METHODS:BACKGROUND:Neuroinflammation has been recognized as an important factor in the pathogenesis of Alzheimer's disease (AD). One of the most recognized pathways in mediating neuroinflammation is the prostaglandin E2-EP1 receptor pathway. OBJECTIVE:Here, we examined the efficacy of the selective EP1 antagonist ONO-8713 in limiting amyloid-β (Aβ), lesion volumes, and behavioral indexes in AD mouse models after ischemic stroke. METHODS:Transgenic APP/PS1, 3xTgAD, and wildtype (WT) mice were subjected to permanent distal middle cerebral artery occlusion (pdMCAO) and sham surgeries. Functional outcomes, memory, anatomical outcomes, and Aβ concentrations were assessed 14 days after surgery. RESULTS:pdMCAO resulted in significant deterioration in functional and anatomical outcomes in the transgenic mice compared with the WT mice. No relevant differences were observed in the behavioral tests when comparing the ONO-8713 and vehicle-treated groups. Significantly lower cavitation (p = 0.0373) and percent tissue loss (p = 0.0247) were observed in APP/PS1 + ONO-8713 mice compared with the WT + ONO-8713 mice.

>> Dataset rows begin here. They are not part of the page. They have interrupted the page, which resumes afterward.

-- ==== Sys2Proof/Laws/Memory.lean ====
section
/-!
SUPPORT. The laws of the sparse memories: a read after a write, and that every operation keeps the canonical form.
-/
namespace Sys2Proof.Machine

variable {w : Nat} {fill : BitVec w}

/-- Every address of the list is above `a`. -/
def memAbove (a : Nat) (m : List (Nat × BitVec w)) : Prop := ∀ c ∈ m, a < c.1

theorem memRead_above {m : List (Nat × BitVec w)} {a : Nat} (h : memAbove a m) : memRead fill m a = fill := by
  induction m with
  | nil => rfl
  | cons c m ih =>
    have hc := h c (by simp)
    have hm : memAbove a m := fun d hd => h d (by simp [hd])
    simp [memRead, Nat.ne_of_gt hc, ih hm]

/-- The canonical form, unfolded one entry at a time. -/
theorem memWf_cons {c : Nat × BitVec w} {m : List (Nat × BitVec w)} :
    memWf fill (c :: m) = true ↔ c.2 ≠ fill ∧ memAbove c.1 m ∧ memWf fill m = true := by
  induction m generalizing c with
  | nil => simp [memWf, memAbove]
  | cons d m ih =>
    have ih' := @ih d
    constructor
    · intro h
      simp only [memWf, Bool.and_eq_true, decide_eq_true_eq, bne_iff_ne, ne_eq] at h
      obtain ⟨⟨hlt, hne⟩, hrest⟩ := h
      refine ⟨hne, ?_, hrest⟩
      intro x hx
      rcases List.mem_cons.mp hx with rfl | hx
      · exact hlt
      · exact Nat.lt_trans hlt ((ih'.mp hrest).2.1 x hx)
    · rintro ⟨hne, hab, hrest⟩
      simp only [memWf, Bool.and_eq_true, decide_eq_true_eq, bne_iff_ne, ne_eq]
      exact ⟨⟨hab d (by simp), hne⟩, hrest⟩

/-- A write leaves every address above a bound that the address itself is above. -/
theorem memWrite_above {m : List (Nat × BitVec w)} {a b : Nat} {v : BitVec w} (h : memAbove b m) (hb : b < a) :
    memAbove b (memWrite fill m a v) := by
  induction m with
  | nil =>
    intro c hc
    unfold memWrite at hc
    split at hc
    · simp at hc
    · simp only [List.mem_singleton] at hc; rw [hc]; exact hb
  | cons d m ih =>
    have hm : memAbove b m := fun x hx => h x (by simp [hx])
    intro c hc
    simp only [memWrite] at hc
    have hrest : ∀ x ∈ (if d.1 = a then m else d :: m), b < x.1 := by
      intro x hx
      split at hx
      · exact hm x hx
      · exact h x hx
    split at hc
    · rcases List.mem_cons.mp hc with rfl | hc
      · exact h _ (by simp)
      · exact ih hm c hc
    · split at hc
      · exact hrest c hc
      · rcases List.mem_cons.mp hc with rfl | hc
        · exact hb
        · exact hrest c hc

/-- A write keeps the canonical form. -/
theorem memWrite_wf {m : List (Nat × BitVec w)} {a : Nat} {v : BitVec w} (h : memWf fill m = true) :
    memWf fill (memWrite fill m a v) = true := by
  induction m with
  | nil =>
    unfold memWrite
    split
    · rfl
    · rename_i hv; exact memWf_cons.mpr ⟨hv, by simp [memAbove], rfl⟩
  | cons d m ih =>
    obtain ⟨hd, hab, hm⟩ := memWf_cons.mp h
    simp only [memWrite]
    split
    · rename_i hlt
      exact memWf_cons.mpr ⟨hd, memWrite_above hab hlt, ih hm⟩
    · rename_i hnlt
      have hrest : memWf fill (if d.1 = a then m else d :: m) = true := by split <;> assumption
      split
      · exact hrest
      · rename_i hv
        refine memWf_cons.mpr ⟨hv, ?_, hrest⟩
        intro x hx
        split at hx
        · rename_i heq; have := hab x hx; simp only at *; omega
        · rename_i hne
          rcases List.mem_cons.mp hx with rfl | hx
          · simp only at *; omega
          · have := hab x hx; simp only at *; omega

/-- A read after a write gives the value written at its address and what stood there elsewhere. -/
theorem memRead_memWrite {m : List (Nat × BitVec w)} {a b : Nat} {v : BitVec w} (h : memWf fill m = true) :
    memRead fill (memWrite fill m a v) b = if b = a then v else memRead fill m b := by
  induction m with
  | nil =>
    unfold memWrite
    split
    · rename_i hv; subst hv; simp [memRead]
    · simp only [memRead]; split <;> split <;> simp_all
  | cons d m ih =>
    obtain ⟨hd, hab, hm⟩ := memWf_cons.mp h
    have hih := ih hm
    by_cases h1 : d.1 < a
    · have e : memWrite fill (d :: m) a v = d :: memWrite fill m a v := by
        rw [show d = (d.1, d.2) from rfl, memWrite, if_pos h1]
      rw [e]
      simp only [memRead]
      split
      · rename_i hdb; rw [if_neg (by omega)]
      · exact hih
    · have e : memWrite fill (d :: m) a v
          = if v = fill then (if d.1 = a then m else d :: m) else (a, v) :: (if d.1 = a then m else d :: m) := by
        rw [show d = (d.1, d.2) from rfl, memWrite, if_neg h1]
      rw [e]
      have key : memRead fill (if d.1 = a then m else d :: m) b
          = if d.1 = a ∧ b = a then fill else memRead fill (d :: m) b := by
        by_cases hda : d.1 = a
        · rw [if_pos hda]
          by_cases hba : b = a
          · rw [if_pos ⟨hda, hba⟩, hba, ← hda]; exact memRead_above hab
          · rw [if_neg (by tauto)]; simp only [memRead]; rw [if_neg (by omega)]
        · rw [if_neg hda, if_neg (by tauto)]
      by_cases hba : b = a
      · rw [if_pos hba]
        by_cases hv : v = fill
        · rw [if_pos hv, key]
          by_cases hda : d.1 = a
          · rw [if_pos ⟨hda, hba⟩, hv]
          · rw [if_neg (by tauto), hv, hba]
            refine memRead_above ?_
            intro x hx
            rcases List.mem_cons.mp hx with rfl | hx
            · omega
            · have := hab x hx; omega
        · rw [if_neg hv]; simp [memRead, hba]
      · rw [if_neg hba]
        by_cases hv : v = fill
        · rw [if_pos hv, key, if_neg (by tauto)]
        · rw [if_neg hv]; simp only [memRead]; rw [if_neg (by omega), key, if_neg (by tauto)]; rfl

/-- A run of writes keeps the canonical form. -/
theorem memWriteAll_wf {m cells : List (Nat × BitVec w)} (h : memWf fill m = true) :
    memWf fill (memWriteAll fill m cells) = true := by
  unfold memWriteAll
  induction cells generalizing m with
  | nil => exact h
  | cons c l ih => exact ih (memWrite_wf h)

/-- Leaving entries out keeps the canonical form. -/
theorem memWf_filter {m : List (Nat × BitVec w)} {p : Nat × BitVec w → Bool} (h : memWf fill m = true) :
    memWf fill (m.filter p) = true := by
  induction m with
  | nil => rfl
  | cons d m ih =>
    obtain ⟨hd, hab, hm⟩ := memWf_cons.mp h
    rw [List.filter_cons]
    split
    · exact memWf_cons.mpr ⟨hd, fun x hx => hab x (List.mem_of_mem_filter hx), ih hm⟩
    · exact ih hm

/-- A pulse’s residue keeps the store’s canonical form. -/
theorem leaveResidue_wf {m : List Host.Cell} {g : SegNo} {left : List (Nat × Byte)}
    (h : memWf Config.erasedByte m = true) : memWf Config.erasedByte (leaveResidue g left m) = true :=
  memWriteAll_wf (memWf_filter h)

/-- A program attempt keeps the store’s canonical form. -/
theorem programBytes_wf {cells : List Host.Cell} {missed : List Byte} {m : List Host.Cell} {g : SegNo}
    (h : memWf Config.erasedByte m = true) : memWf Config.erasedByte (programBytes g cells missed m) = true := by
  induction cells generalizing m missed with
  | nil => exact h
  | cons c l ih => exact ih (memWrite_wf h)

/-- A load buffer word keeps a buffer’s canonical form. -/
theorem writeWord_wf {x : ChunkBuf} {k : Nat} {v : Word} (h : memWf Config.erasedByte x.bytes = true) :
    memWf Config.erasedByte (x.writeWord k v).bytes = true :=
  memWrite_wf (memWrite_wf h)

/-- A step cut short keeps the store’s canonical form. -/
theorem damage_wf {x : PortStep} {left : List (Nat × Byte)} {missed : List Byte} {m : List Host.Cell}
    (h : memWf Config.erasedByte m = true) : memWf Config.erasedByte (x.damage left missed m) = true := by
  cases x with
  | refill _ _ => exact h
  | erasePulse g => exact leaveResidue_wf h
  | eraseVerify _ => exact h
  | attempt t => exact programBytes_wf h

end Sys2Proof.Machine
end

However, the percent tissue injury was significantly higher in APP/PS1 + ONO-8713 mice compared with WT + ONO-8713 group (p = 0.0373). Percent tissue loss was also significantly lower in the 3xTgAD + ONO-8713 mice than in the WT + ONO-8713 mice (p = 0.0185). ONO-8713 treatment also attenuated cortical microgliosis in APP/PS1 mice as compared with the vehicle (p = 0.0079); however, no differences were observed in astrogliosis across the groups. Finally, APP/PS1 mice presented characteristic Aβ load in the cortex while 3xTgAD mice exhibited very low Aβ levels. CONCLUSION:In conclusion, under the experimental conditions, EP1 receptor antagonist ONO-8713 showed modest benefits on anatomical outcomes after stroke, mainly in APP/PS1 mice.